TASK OBJECTIVE: Using the data beneath this instruction, retype only the lines from the one that contains "theorem test_skp_range : faultOf" down to the one that contains "theorem test_outPort : after", both included, exactly as they appear.

SOURCE MATERIAL:
↓↓↓
theorem test_decode_skips :
    decodeWord 0x3A07 = .seImm 10 0x07 ∧
    decodeWord 0x4BFE = .sneImm 11 0xFE ∧
    decodeWord 0x5120 = .seReg 1 2 ∧
    decodeWord 0x5341 = .sgt 3 4 ∧
    decodeWord 0x5562 = .slt 5 6 ∧
    decodeWord 0x5563 = .unknown 0x5563 ∧
    decodeWord 0x9CD0 = .sneReg 12 13 ∧
    decodeWord 0x9CD1 = .unknown 0x9CD1 := by decide

theorem test_decode_immediates :
    decodeWord 0x6A2B = .ldImm 10 0x2B ∧
    decodeWord 0x7F01 = .addImm 15 0x01 ∧
    decodeWord 0xC30F = .rnd 3 0x0F := by decide

theorem test_decode_class8 :
    decodeWord 0x8120 = .ldReg 1 2 ∧
    decodeWord 0x8121 = .orReg 1 2 ∧
    decodeWord 0x8122 = .andReg 1 2 ∧
    decodeWord 0x8123 = .xorReg 1 2 ∧
    decodeWord 0x8124 = .addReg 1 2 ∧
    decodeWord 0x8125 = .sub 1 2 ∧
    decodeWord 0x8126 = .shr 1 2 ∧
    decodeWord 0x8127 = .subn 1 2 ∧
    decodeWord 0x812E = .shl 1 2 ∧
    decodeWord 0x8128 = .unknown 0x8128 := by decide

theorem test_decode_classD :
    decodeWord 0xD125 = .drw 1 2 5 ∧
    decodeWord 0xD12F = .drw 1 2 15 ∧
    decodeWord 0xD120 = .drw16 1 2 := by decide

theorem test_decode_classE :
    decodeWord 0xE19E = .skp 1 ∧
    decodeWord 0xEFA1 = .sknp 15 ∧
    decodeWord 0xE1F2 = .skp2 1 ∧
    decodeWord 0xE1F5 = .sknp2 1 ∧
    decodeWord 0xE100 = .unknown 0xE100 := by decide

theorem test_decode_classF_low :
    decodeWord 0xF307 = .ldVxDt 3 ∧
    decodeWord 0xF30A = .ldVxK 3 ∧
    decodeWord 0xF215 = .ldDtVx 2 ∧
    decodeWord 0xF218 = .ldStVx 2 ∧
    decodeWord 0xF21E = .addI 2 ∧
    decodeWord 0xF329 = .ldF 3 ∧
    decodeWord 0xF330 = .ldHf 3 := by decide

theorem test_decode_classF_high :
    decodeWord 0xF533 = .ldB 5 ∧
    decodeWord 0xF255 = .ldMemVx 2 ∧
    decodeWord 0xF165 = .ldVxMem 1 ∧
    decodeWord 0xF175 = .ldRVx 1 ∧
    decodeWord 0xF085 = .ldVxR 0 ∧
    decodeWord 0xF2F8 = .outPort 2 ∧
    decodeWord 0xF2FB = .inPort 2 ∧
    decodeWord 0xF2FF = .unknown 0xF2FF := by decide

theorem test_decode_bytes : decode [0x12, 0x34, 0xFF] = .ok (.jp 0x234, [0xFF]) := by decide

theorem test_decode_truncated : decode [0x12] = .error .truncated := by decide

theorem test_decodeTableWord : decodeTableWord 16 0x8126 = some (.shr 1 2) ∧ decodeTableWord 24 0 = none := by decide

theorem test_encode :
    encode (.drw 1 2 5) = 0xD125 ∧ encode (.seImm 10 7) = 0x3A07 ∧ encode (.scd 3) = 0x00C3 ∧
    encode (.ldB 5) = 0xF533 ∧ encodeBytes (.jp 0x234) = [0x12, 0x34] := by decide

/-! ## Reset, construction and load -/

theorem test_reset_is_construction_with_zero : (construct Init.zero).mem = State.reset.mem ∧
    (construct Init.zero).v = State.reset.v ∧ (construct Init.zero).pc = State.reset.pc := by decide +kernel

theorem test_reset_font : State.reset.mem.readBytes 0x050 5 = [0xF0, 0x90, 0x90, 0x90, 0xF0] ∧
    State.reset.mem.read 0x09F = 0x80 ∧ State.reset.mem.read 0x0A0 = 0x3C ∧ State.reset.mem.read 0x103 = 0x7C ∧
    State.reset.mem.read 0x104 = 0 := by decide

theorem test_reset_not_loaded : step State.reset = .refused .notLoaded := rfl

/-- L1.8: a load of L = 3 copies the image and moves no register. -/
theorem test_load : (match load (some [0x12, 0x34, 0x56]) State.reset with
    | .ok t => some (t.mem.readBytes 0x1FF 5, t.loaded, t.pc)
    | .error _ => none) = some ([0x00, 0x12, 0x34, 0x56, 0x00], true, 0x200) := by decide

/-- L1.8: a second load is refused. -/
theorem test_load_twice : (match load (some []) base with
    | .ok _ => none
    | .error e => some e) = some .alreadyLoaded := by decide

/-! ## The cycle (L2.1) -/

theorem test_fetch_last_word : after { base with pc := 0xFFE, dt := 3 } 0x0000
    (fun t => (t.pc, t.dt, t.diag)) = some (0x1000, 2, [.unknownOpcode 0xFFE 0x0000]) := by decide

theorem test_fetch_fault : (match step { base with pc := 0xFFF, dt := 3 } with
    | .next t => some (t.pc, t.dt, t.fault)
    | .fault _ => none
    | .refused _ => none) = some (0xFFF, 2, some ⟨.memOutOfRange 0x1000, 0xFFF, none⟩) := by decide

theorem test_halted_refused : step { base with halted := true } = .refused .halted := rfl

theorem test_faulted_stops : step { base with fault := some ⟨.stackOverflow, 0x200, some 0x2200⟩ } =
    .fault (.stopped ⟨.stackOverflow, 0x200, some 0x2200⟩) := rfl

/-! ## One step per instruction -/

theorem test_jp : after base 0x1234
    (fun t => t.pc) = some 0x234 := by decide

theorem test_jpV0 : after (regs [(0, 0xFF)]) 0xBFFF
    (fun t => t.pc) = some 0x10FE := by decide

theorem test_call : after base 0x2400
    (fun t => (t.stack[0], t.sp.val, t.pc)) = some (0x202, 1, 0x400) := by decide

theorem test_call_full : faultOf { base with sp := 16 } 0x2400 =
    some ⟨.stackOverflow, 0x200, some 0x2400⟩ := by decide

theorem test_ret : after { base with stack := base.stack.set 0 0x302, sp := 1 } 0x00EE
    (fun t => (t.sp.val, t.pc, t.stack[0])) = some (0, 0x302, 0x302) := by decide

theorem test_ret_empty : faultOf base 0x00EE =
    some ⟨.stackUnderflow, 0x200, some 0x00EE⟩ := by decide

theorem test_seImm : after (regs [(3, 7)]) 0x3307
    (fun t => t.pc) = some 0x204 := by decide

theorem test_sneImm : after (regs [(3, 7)]) 0x4307
    (fun t => t.pc) = some 0x202 := by decide

theorem test_seReg : after (regs [(1, 0x40), (2, 0x40)]) 0x5120
    (fun t => t.pc) = some 0x204 := by decide

theorem test_sneReg : after (regs [(1, 0x40), (2, 0x41)]) 0x9120
    (fun t => t.pc) = some 0x204 := by decide

theorem test_sgt_unsigned : after (regs [(1, 0x80), (2, 0x7F)]) 0x5121
    (fun t => t.pc) = some 0x204 := by decide

theorem test_slt : after (regs [(1, 3), (2, 5)]) 0x5122
    (fun t => t.pc) = some 0x204 := by decide

theorem test_exit : after { base with dt := 1 } 0x00FD
    (fun t => (t.halted, t.pc, t.dt, t.fault)) = some (true, 0x202, 0, none) := by decide

theorem test_ldReg : after (regs [(2, 0x5A)]) 0x8120
    (fun t => t.reg 1) = some 0x5A := by decide

theorem test_or : after (regs [(1, 0xF0), (2, 0x0F), (15, 7)]) 0x8121
    (fun t => (t.reg 1, t.reg 15)) = some (0xFF, 7) := by decide

theorem test_and : after (regs [(1, 0xF0), (2, 0x3C), (15, 7)]) 0x8122
    (fun t => (t.reg 1, t.reg 15)) = some (0x30, 7) := by decide

theorem test_xor : after (regs [(1, 0xFF), (2, 0x0F), (15, 7)]) 0x8123
    (fun t => (t.reg 1, t.reg 15)) = some (0xF0, 7) := by decide

theorem test_add_carry : after (regs [(1, 0x80), (2, 0x80)]) 0x8124
    (fun t => (t.reg 1, t.reg 15)) = some (0x00, 1) := by decide

theorem test_add_into_vf : after (regs [(15, 0xFF), (1, 2)]) 0x8F14
    (fun t => t.reg 15) = some 1 := by decide

theorem test_sub_equal : after (regs [(1, 5), (2, 5)]) 0x8125
    (fun t => (t.reg 1, t.reg 15)) = some (0x00, 1) := by decide

theorem test_sub_borrow : after (regs [(1, 5), (2, 7)]) 0x8125
    (fun t => (t.reg 1, t.reg 15)) = some (0xFE, 0) := by decide

theorem test_shr : after (regs [(1, 5)]) 0x8106
    (fun t => (t.reg 1, t.reg 15)) = some (2, 1) := by decide

theorem test_shr_vy : after { regs [(1, 5), (2, 0x80)] with qShiftVy := true } 0x8126
    (fun t => (t.reg 1, t.reg 2, t.reg 15)) = some (0x40, 0x80, 0) := by decide

theorem test_subn : after (regs [(1, 7), (2, 5)]) 0x8127
    (fun t => (t.reg 1, t.reg 15)) = some (0xFE, 0) := by decide

theorem test_shl : after (regs [(1, 0x81)]) 0x810E
    (fun t => (t.reg 1, t.reg 15)) = some (2, 1) := by decide

theorem test_shl_of_vf : after (regs [(15, 0x81)]) 0x8F0E
    (fun t => t.reg 15) = some 2 := by decide

theorem test_addImm_no_flag : after (regs [(1, 0xFF), (15, 7)]) 0x7102
    (fun t => (t.reg 1, t.reg 15)) = some (1, 7) := by decide

theorem test_rnd : after { base with randIn := [0xB7, 0x11] } 0xC30F
    (fun t => (t.reg 3, t.randIn)) = some (0x07, [0x11]) := by decide

theorem test_ldImm : after base 0x6A2B
    (fun t => t.reg 10) = some 0x2B := by decide

theorem test_ldI : after { base with i := 0xF000 } 0xA2F0
    (fun t => t.i) = some 0x2F0 := by decide

theorem test_addI : after { regs [(2, 2)] with i := 0x0FFF } 0xF21E
    (fun t => (t.i, t.reg 15)) = some (0x1001, 0) := by decide

theorem test_addI_overflow : faultOf { regs [(2, 1)] with i := 0xFFFF } 0xF21E =
    some ⟨.indexOverflow 0x10000, 0x200, some 0xF21E⟩ := by decide

theorem test_ldMemVx : after { regs [(0, 1), (1, 2), (2, 3)] with i := 0x300, qIndexAdv := true } 0xF255
    (fun t => (t.mem.readBytes 0x2FF 5, t.i)) = some ([0, 1, 2, 3, 0], 0x303) := by decide

theorem test_ldMemVx_range : faultOf { base with i := 0xFFE } 0xF255 =
    some ⟨.memOutOfRange 0x1000, 0x200, some 0xF255⟩ := by decide

theorem test_ldVxMem : after { base with i := 0x050 } 0xF165
    (fun t => (t.reg 0, t.reg 1, t.reg 2, t.i)) = some (0xF0, 0x90, 0, 0x050) := by decide

theorem test_ldVxMem_range : faultOf { base with i := 0x1000 } 0xF165 =
    some ⟨.memOutOfRange 0x1000, 0x200, some 0xF165⟩ := by decide

theorem test_ldRVx : after (regs [(0, 9), (1, 8), (2, 7)]) 0xF175
    (fun t => (t.rpl[0], t.rpl[1], t.rpl[2])) = some (9, 8, 0) := by decide

theorem test_ldRVx_range : faultOf base 0xF875 =
    some ⟨.rplOutOfRange 8, 0x200, some 0xF875⟩ := by decide

theorem test_ldVxR : after { base with rpl := base.rpl.set 0 9 } 0xF085
    (fun t => t.reg 0) = some 9 := by decide

theorem test_ldVxR_range : faultOf base 0xF985 =
    some ⟨.rplOutOfRange 9, 0x200, some 0xF985⟩ := by decide

theorem test_ldB : after { regs [(5, 0xFF)] with i := 0x300 } 0xF533
    (fun t => (t.mem.readBytes 0x300 4, t.i)) = some ([2, 5, 5, 0], 0x300) := by decide

theorem test_ldB_range : faultOf { regs [(5, 1)] with i := 0xFFE } 0xF533 =
    some ⟨.memOutOfRange 0x1000, 0x200, some 0xF533⟩ := by decide

theorem test_ldF : after (regs [(3, 0x1A)]) 0xF329
    (fun t => t.i) = some 0x082 := by decide

theorem test_ldHf : after (regs [(3, 0x0F)]) 0xF330
    (fun t => t.i) = some 0x136 := by decide

theorem test_drw_wraps : after { regs [(0, 0x3F)] with i := 0x300, mem := [(0x300, 0xC0)] } 0xD011
    (fun t => (t.fbLo == lo [(63, 0), (0, 0)], t.reg 15)) = some (true, 0) := by decide

theorem test_drw_collision : after { regs [(0, 5), (1, 1)] with i := 0x300, mem := [(0x300, 0x80)], fbLo := lo [(5, 1)] } 0xD011
    (fun t => (t.fbLo == lo [], t.reg 15)) = some (true, 1) := by decide

theorem test_drw16_low : after { regs [(15, 7)] with i := 0xFFF } 0xD010
    (fun t => (t.reg 15, t.fault, t.pc)) = some (7, none, 0x202) := by decide

/-- By hand from R253 and R255: row 0 is 0x8001, columns 0 and 15, at x = 120 and 135 mod 128. -/
theorem test_drw16_high : after { regs [(0, 120), (1, 60)] with
      hires := true, i := 0x300, mem := [(0x300, 0x80), (0x301, 0x01)] } 0xD010
    (fun t => (t.fbHi == hi [(120, 60), (7, 60)], t.reg 15)) = some (true, 0) := by decide

theorem test_cls : after { base with fbLo := lo [(1, 1)], fbHi := hi [(2, 2)] } 0x00E0
    (fun t => (t.fbLo == lo [], t.fbHi == hi [(2, 2)])) = some (true, true) := by decide

theorem test_low : after { base with hires := true, fbLo := lo [(1, 1)] } 0x00FE
    (fun t => (t.hires, t.fbLo == lo [(1, 1)])) = some (false, true) := by decide

theorem test_high : after { base with fbLo := lo [(1, 1)] } 0x00FF
    (fun t => (t.hires, t.fbLo == lo [(1, 1)])) = some (true, true) := by decide

theorem test_scd : after { base with fbLo := lo [(5, 0), (6, 30)] } 0x00C4
    (fun t => t.fbLo == lo [(5, 4)]) = some true := by decide

theorem test_scu : after { base with hires := true, fbHi := hi [(7, 63), (8, 10)] } 0x00BF
    (fun t => t.fbHi == hi [(7, 48)]) = some true := by decide

theorem test_ldVxDt : after { base with dt := 0x10 } 0xF307
    (fun t => (t.reg 3, t.dt)) = some (0x10, 15) := by decide

theorem test_ldDtVx : after (regs [(2, 0x3C)]) 0xF215
    (fun t => t.dt) = some 59 := by decide

theorem test_ldStVx : after (regs [(2, 5)]) 0xF218
    (fun t => (t.st, t.audio)) = some (4, true) := by decide

theorem test_ldStVx_one : after (regs [(2, 1)]) 0xF218
    (fun t => (t.st, t.audio)) = some (0, false) := by decide

theorem test_skp : after { regs [(1, 5)] with keys := keyDown 5 } 0xE19E
    (fun t => t.pc) = some 0x204 := by decide

theorem test_skp_range : faultOf (regs [(1, 0x10)]) 0xE19E =
    some ⟨.keyOutOfRange 0x10, 0x200, some 0xE19E⟩ := by decide

theorem test_sknp : after { regs [(1, 5)] with keys := keyDown 5 } 0xE1A1
    (fun t => t.pc) = some 0x202 := by decide

theorem test_sknp_range : faultOf (regs [(1, 0xFF)]) 0xE1A1 =
    some ⟨.keyOutOfRange 0xFF, 0x200, some 0xE1A1⟩ := by decide

theorem test_ldVxK : after { base with keys := (keyDown 9).set 3 true } 0xF30A
    (fun t => (t.reg 3, t.pc)) = some (3, 0x202) := by decide

theorem test_ldVxK_waits : after { base with dt := 2 } 0xF30A
    (fun t => (t.reg 3, t.pc, t.dt)) = some (0, 0x200, 1) := by decide

theorem test_bgstep : after base 0x02A0
    (fun t => (t.pc, t.diag)) = some (0x202, []) := by decide

theorem test_skp2 : after { regs [(1, 5)] with keys := keyDown 5 } 0xE1F2
    (fun t => (t.pc, t.diag)) = some (0x202, []) := by decide

theorem test_sknp2 : after base 0xE1F5
    (fun t => (t.pc, t.diag)) = some (0x202, []) := by decide

theorem test_outPort : after (regs [(2, 0x99)]) 0xF2F8
    (fun t => (t.pc, t.reg 2, t.diag)) = some (0x202, 0x99, []) := by decide

theorem test_inPort : after (regs [(2, 0x99)]) 0xF2FB
    (fun t => (t.pc, t.reg 2, t.diag)) = some (0x202, 0x99, []) := by decide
↑↑↑
SOLUTION TO THE PROBLEM:
theorem test_skp_range : faultOf (regs [(1, 0x10)]) 0xE19E =
    some ⟨.keyOutOfRange 0x10, 0x200, some 0xE19E⟩ := by decide

theorem test_sknp : after { regs [(1, 5)] with keys := keyDown 5 } 0xE1A1
    (fun t => t.pc) = some 0x202 := by decide

theorem test_sknp_range : faultOf (regs [(1, 0xFF)]) 0xE1A1 =
    some ⟨.keyOutOfRange 0xFF, 0x200, some 0xE1A1⟩ := by decide

theorem test_ldVxK : after { base with keys := (keyDown 9).set 3 true } 0xF30A
    (fun t => (t.reg 3, t.pc)) = some (3, 0x202) := by decide

theorem test_ldVxK_waits : after { base with dt := 2 } 0xF30A
    (fun t => (t.reg 3, t.pc, t.dt)) = some (0, 0x200, 1) := by decide

theorem test_bgstep : after base 0x02A0
    (fun t => (t.pc, t.diag)) = some (0x202, []) := by decide

theorem test_skp2 : after { regs [(1, 5)] with keys := keyDown 5 } 0xE1F2
    (fun t => (t.pc, t.diag)) = some (0x202, []) := by decide

theorem test_sknp2 : after base 0xE1F5
    (fun t => (t.pc, t.diag)) = some (0x202, []) := by decide

theorem test_outPort : after (regs [(2, 0x99)]) 0xF2F8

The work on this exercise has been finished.